@jeremy So based on your suggestion I have tried to break it down. Here is what I’ve observed:
Now I created a second bias tensor of rank 2 and tried to add that to the product of input_ and weight. And this works!!
So if we look at the size of bias and bias 1 we can see that bias is actually rank 1 tensor of size whereas bias 1 is rank 2 tensor 5*1. If we follow the broadcasting rules it is clear that bias will not work as the trailing dimension has to be either 1 or the same as the other tensor.
input@weight : 5x3
bias : 5
bias 1: 5x1
But the doubt still remains then why is it working in the custom network that we are using below:
def get_weights(*dims): return nn.Parameter(torch.randn(dims)/dims)
def softmax(x): return torch.exp(x)/(torch.exp(x).sum(dim=1)[:,None])

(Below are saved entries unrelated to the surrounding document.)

/-- Positions of one slice in different lanes may be filled in either order (R277). -/
theorem fillPosition_comm (hv : c.Valid n) (hp : positionOk c r s l i = true) (hp' : positionOk c r s l' k = true)
    (hne : l ≠ l') (hm : m.wf = true) :
    fillPosition c r s l i (fillPosition c r s l' k m) = fillPosition c r s l' k (fillPosition c r s l i m) := by
  obtain ⟨hs, -, hi, -⟩ := positionOk_iff.1 hp
  obtain ⟨-, -, hk, -⟩ := positionOk_iff.1 hp'
  have hplace : matrixBlock c l' (s * c.sl.toNat + k) ≠ matrixBlock c l (s * c.sl.toNat + i) := fun e =>
    hne (matrixBlock_inj (hv.column_lt hs hk) (hv.column_lt hs hi) e).1.symm
  simp only [fillPosition_eq_writeBlock]
  rw [fillValue_writeBlock_of_ne hv hp hk hne, fillValue_writeBlock_of_ne hv hp' hi hne.symm,
    Memory.writeBlock_comm _ _ _ _ _ hm hplace]

/-- `k` positions of one lane, from index `i` on. -/
def fillRun (c : Cfg) (r s l i k : Nat) (m : Memory) : Memory :=
  (List.range' i k).foldl (fun m i => fillPosition c r s l i m) m

theorem fillRun_succ (c : Cfg) (r s l i k : Nat) (m : Memory) :
    fillRun c r s l i (k + 1) m = fillRun c r s l (i + 1) k (fillPosition c r s l i m) := rfl

theorem fillSegment_eq_fillRun (c : Cfg) (r s l : Nat) (m : Memory) :
    fillSegment c r s l m = fillRun c r s l (fillStart r s) (c.sl.toNat - fillStart r s) m := rfl

theorem fillRun_wf (h : m.wf = true) : (fillRun c r s l i k m).wf = true :=
  foldl_keeps (fun m : Memory => m.wf = true) _ _ _ h fun _ _ _ hm => fillPosition_wf hm

/-- Filling a position commutes with the positions of another lane of its slice. -/
theorem fillRun_fillPosition_comm {j : Nat} (hv : c.Valid n) (hl : l < c.p.toNat) (hi : fillStart r s ≤ i)
    (hik : i + k ≤ c.sl.toNat) (hp : positionOk c r s l' j = true) (hne : l ≠ l') (hm : m.wf = true) :
    fillRun c r s l i k (fillPosition c r s l' j m) = fillPosition c r s l' j (fillRun c r s l i k m) := by
  induction k generalizing i m with
  | zero => rfl
  | succ k ih =>
    have hpi := positionOk_of_fillStart_le (positionOk_iff.1 hp).1 hl hi (by omega)
    rw [fillRun_succ, fillRun_succ, fillPosition_comm hv hpi hp hne hm,
      ih (by omega) (by omega) (fillPosition_wf hm)]

/-! Any interleaving of a slice -/

/-- The lanes of `L` one after the other, each from where the lanes in `filled` leave it, over as many positions as it
occurs in `todo`. -/
def fillLanes (c : Cfg) (r s : Nat) (filled todo L : List Nat) (m : Memory) : Memory :=
  L.foldl (fun m l => fillRun c r s l (fillStart r s + filled.count l) (todo.count l) m) m

theorem fillLanes_cons (c : Cfg) (r s : Nat) (filled todo L : List Nat) (l : Nat) (m : Memory) :
    fillLanes c r s filled todo (l :: L) m = fillLanes c r s filled todo L
      (fillRun c r s l (fillStart r s + filled.count l) (todo.count l) m) := rfl

/-- The next position of a lane that is not among `L` does not matter to the lanes of `L`. -/
theorem fillLanes_of_notMem {filled todo L : List Nat} (h : l ∉ L) :
    fillLanes c r s (l :: filled) todo L m = fillLanes c r s filled (l :: todo) L m :=
  List.foldl_ext _ _ _ fun _ l' hl' => by
    have hne : l ≠ l' := fun e => h (e ▸ hl')
    rw [List.count_cons_of_ne hne, List.count_cons_of_ne hne]

/-- Filling the next position of a lane first is filling it when its lane comes. -/
theorem fillLanes_fillPosition {filled todo L : List Nat} (hv : c.Valid n) (hs : s < 4) (hL : L.Nodup)
    (hp : ∀ l ∈ L, l < c.p.toNat) (hl : l ∈ L)
    (hb : ∀ l', fillStart r s + filled.count l' + (l :: todo).count l' ≤ c.sl.toNat) (hm : m.wf = true) :
    fillLanes c r s (l :: filled) todo L (fillPosition c r s l (fillStart r s + filled.count l) m)
      = fillLanes c r s filled (l :: todo) L m := by
  induction L generalizing m with
  | nil => cases hl
  | cons l' L ih =>
    obtain ⟨hnot, hL⟩ := List.nodup_cons.1 hL
    obtain ⟨hl', hp⟩ := List.forall_mem_cons.1 hp
    rw [fillLanes_cons, fillLanes_cons]
    by_cases he : l = l'
    · subst he
      rw [List.count_cons_self, List.count_cons_self, ← Nat.add_assoc, ← fillRun_succ, fillLanes_of_notMem hnot]
    · have hmem : l ∈ L := (List.mem_cons.1 hl).resolve_left he
      have hb' := hb l'
      have hbl := hb l
      rw [List.count_cons_self] at hbl
      rw [List.count_cons_of_ne he] at hb' ⊢
      have hpos := positionOk_of_fillStart_le hs (hp l hmem) (Nat.le_add_right (fillStart r s) (filled.count l))
        (by omega)
      rw [List.count_cons_of_ne he, fillRun_fillPosition_comm hv hl' (Nat.le_add_right _ _) hb' hpos (Ne.symm he) hm]
      exact ih hL hp hmem (fillRun_wf hm)

/-- A schedule of lanes fills what its lanes fill one after the other. -/
theorem fillInterleaved_eq_fillLanes {filled todo L : List Nat} (hv : c.Valid n) (hs : s < 4) (hL : L.Nodup)
    (hp : ∀ l ∈ L, l < c.p.toNat) (hsub : ∀ l ∈ todo, l ∈ L)
    (hb : ∀ l, fillStart r s + filled.count l + todo.count l ≤ c.sl.toNat) (hm : m.wf = true) :
    fillInterleaved c r s todo filled m = fillLanes c r s filled todo L m := by
  induction todo generalizing filled m with
  | nil => exact (List.foldl_fixed L).symm
  | cons l todo ih =>
    obtain ⟨hl, hsub⟩ := List.forall_mem_cons.1 hsub
    have hb' : ∀ l', fillStart r s + (l :: filled).count l' + todo.count l' ≤ c.sl.toNat := fun l' => by
      have := hb l'
      rw [List.count_cons] at this ⊢
      omega
    rw [fillInterleaved, ih hsub hb' (fillPosition_wf hm), fillLanes_fillPosition hv hs hL hp hl hb hm]

theorem count_flatMap_replicate (L : List Nat) (k a : Nat) :
    (L.flatMap fun l => List.replicate k l).count a = k * L.count a := by
  induction L with
  | nil => rfl
  | cons l L ih =>
    rw [List.flatMap_cons, List.count_append, ih, List.count_replicate, List.count_cons]
    split <;> ring

/-- Any interleaving of a slice is its lanes one after the other, in any order (R277). -/
theorem fillInterleaved_eq_fillSlice {schedule L : List Nat} (hv : c.Valid n) (hs : s < 4)
    (hsched : schedule.Perm
      ((List.range c.p.toNat).flatMap fun l => List.replicate (c.sl.toNat - fillStart r s) l))
    (hL : L.Perm (List.range c.p.toNat)) (hm : m.wf = true) :
    fillInterleaved c r s schedule [] m = fillSlice c r s L m := by
  have hnodup : L.Nodup := hL.nodup_iff.2 List.nodup_range
  have hcount : ∀ l, schedule.count l = (c.sl.toNat - fillStart r s) * L.count l := fun l => by
    rw [hsched.count_eq, count_flatMap_replicate, hL.count_eq]
  have hmem : ∀ l ∈ L, schedule.count l = c.sl.toNat - fillStart r s := fun l hl => by
    rw [hcount, List.count_eq_one_of_mem hnodup hl, Nat.mul_one]
  have hsub : ∀ l ∈ schedule, l ∈ L := fun l hl => by
    obtain ⟨l', hl', hrep⟩ := List.mem_flatMap.1 (hsched.mem_iff.1 hl)
    exact List.eq_of_mem_replicate hrep ▸ hL.mem_iff.2 hl'
  have hb : ∀ l, fillStart r s + ([] : List Nat).count l + schedule.count l ≤ c.sl.toNat := fun l => by
    have hone := Nat.mul_le_mul_left (c.sl.toNat - fillStart r s) (List.nodup_iff_count_le_one.1 hnodup l)
    have hle := fillStart_le hv r s
    rw [hcount, List.count_nil]
    omega
  rw [fillInterleaved_eq_fillLanes hv hs hnodup (fun l hl => List.mem_range.1 (hL.mem_iff.1 hl)) hsub hb hm]
  refine List.foldl_ext _ _ _ fun m l hl => ?_
  rw [hmem l hl]
  rfl

/-- Settles O48: the model's order is one of the orders. -/
theorem laneInterleavingIsNotObservable : Obligations.LaneInterleavingIsNotObservable :=
  fun _ _ _ _ _ _ hv hs hm hsched => fillInterleaved_eq_fillSlice hv hs hsched (.refl _) hm

/-- The lanes of a slice in any order leave what they leave in ascending order (R277). -/
theorem fillSlice_perm {L : List Nat} (hv : c.Valid n) (hs : s < 4) (hL : L.Perm (List.range c.p.toNat))
    (hm : m.wf = true) : fillSlice c r s L m = fillSlice c r s (List.range c.p.toNat) m :=
  (fillInterleaved_eq_fillSlice hv hs (.refl _) hL hm).symm.trans
    (fillInterleaved_eq_fillSlice hv hs (.refl _) (.refl _) hm)

/-! FILL -/

theorem exec_fill_ok {s : State} (hk : s.status.cfgok = true) :
    exec .fill s = .next (s.withLmem (fillAll s.cfg s.lmem)).complete := by
  simp only [exec, execFill, hk, Bool.not_true, Bool.false_eq_true, if_false]

/-- One FILLSEG command is one segment (R291). -/
theorem afterFillseg_eq {s : State} (hk : s.status.cfgok = true) {sl : Nat} (hr : r < s.cfg.t.toNat) (hs : sl < 4)
    (hl : l < s.cfg.p.toNat) : afterFillseg s m (r, sl, l) = fillSegment s.cfg r sl l m := by
  have er : (BitVec.ofNat 32 r).toNat = r := toNat_ofNat_of_lt_word hr
  have el : (BitVec.ofNat 32 l).toNat = l := toNat_ofNat_of_lt_word hl
  have es : (BitVec.ofNat 32 sl).toNat = sl := (BitVec.toNat_ofNat sl 32).trans (Nat.mod_eq_of_lt (by omega))
  have hexec := exec_fillseg_ok (s := { s with
      lmem := m
      latch := some ⟨encode .fillseg, ⟨BitVec.ofNat 32 r, BitVec.ofNat 32 sl, BitVec.ofNat 32 l, 0, 0, 0⟩⟩ })
    rfl hk (er.trans_lt hr) (es.trans_le (Nat.le_of_lt_succ hs)) (el.trans_lt hl)
  simp only [afterFillseg, hexec, State.complete_lmem, State.withLmem_lmem, er, es, el]

/-- Two folds whose steps agree where a property holds that the second keeps. -/
theorem foldl_congr_of_keeps {α β : Type} (Q : β → Prop) {f g : β → α → β} {L : List α} {b : β} (hb : Q b)
    (hkeeps : ∀ x ∈ L, ∀ y, Q y → Q (g y x)) (h : ∀ x ∈ L, ∀ y, Q y → f y x = g y x) : L.foldl f b = L.foldl g b := by
  induction L generalizing b with
  | nil => rfl
  | cons x L ih =>
    obtain ⟨hx, hL⟩ := List.forall_mem_cons.1 h
    obtain ⟨hkx, hkL⟩ := List.forall_mem_cons.1 hkeeps
    rw [List.foldl_cons, List.foldl_cons, hx b hb]
    exact ih (hkx b hb) hkL hL

/-- FILLSEG commands slice by slice, the lanes of each in any order, are the whole fill (R275, R277). -/
theorem foldl_afterFillseg {s : State} (hv : s.cfg.Valid n) (hk : s.status.cfgok = true) {order : Nat → Nat → List Nat}
    (ho : ∀ r sl, (order r sl).Perm (List.range s.cfg.p.toNat)) (hm : m.wf = true) :
    (segmentsInOrder s.cfg.t.toNat order).foldl (afterFillseg s) m = fillAll s.cfg m := by
  have hslice : ∀ r sl m, r < s.cfg.t.toNat → sl < 4 → m.wf = true →
      ((order r sl).map fun l => (r, sl, l)).foldl (afterFillseg s) m
        = fillSlice s.cfg r sl (List.range s.cfg.p.toNat) m := fun r sl m hr hs hm => by
    rw [← fillSlice_perm hv hs (ho r sl) hm, List.foldl_map]
    exact List.foldl_ext _ _ _ fun m l hl =>
      afterFillseg_eq hk hr hs (List.mem_range.1 ((ho r sl).mem_iff.1 hl))
  have hwf := keptByWrites_wf s.cfg.mp.toNat
  rw [segmentsInOrder, List.foldl_flatMap]
  refine foldl_congr_of_keeps (fun m => m.wf = true) hm (fun r _ _ => fillPass_keeps hv hwf) fun r hr m hm => ?_
  rw [List.foldl_flatMap]
  refine foldl_congr_of_keeps (fun m => m.wf = true) hm (fun sl hs _ => ?_) fun sl hs m hm => ?_
  · exact fillSlice_keeps hv hwf (List.mem_range.1 hs) fun l hl => List.mem_range.1 hl
  · exact hslice r sl m (List.mem_range.1 hr) (List.mem_range.1 hs) hm

theorem two_le_columnsBefore (hv : c.Valid n) (s : Nat) : 2 ≤ columnsBefore c s := by
  cases s with
  | zero => exact Nat.le_add_left 2 _
  | succ s =>
    have := hv.segment_ge
    rw [columnsBefore_succ]
    omega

self.l1_w = get_weights(28*28, 10) # Layer 1 weights
self.l1_b = get_weights(10) # Layer 1 bias
def forward(self, x):
x = x.view(x.size(0), -1)
x = (x @ self.l1_w) + self.l1_b # Linear Layer
x = torch.log(softmax(x)) # Non-linear (LogSoftmax) Layer
Because when I create a network using this class and look at the size of bias it is a rank 1 tensor. Am I missing something here?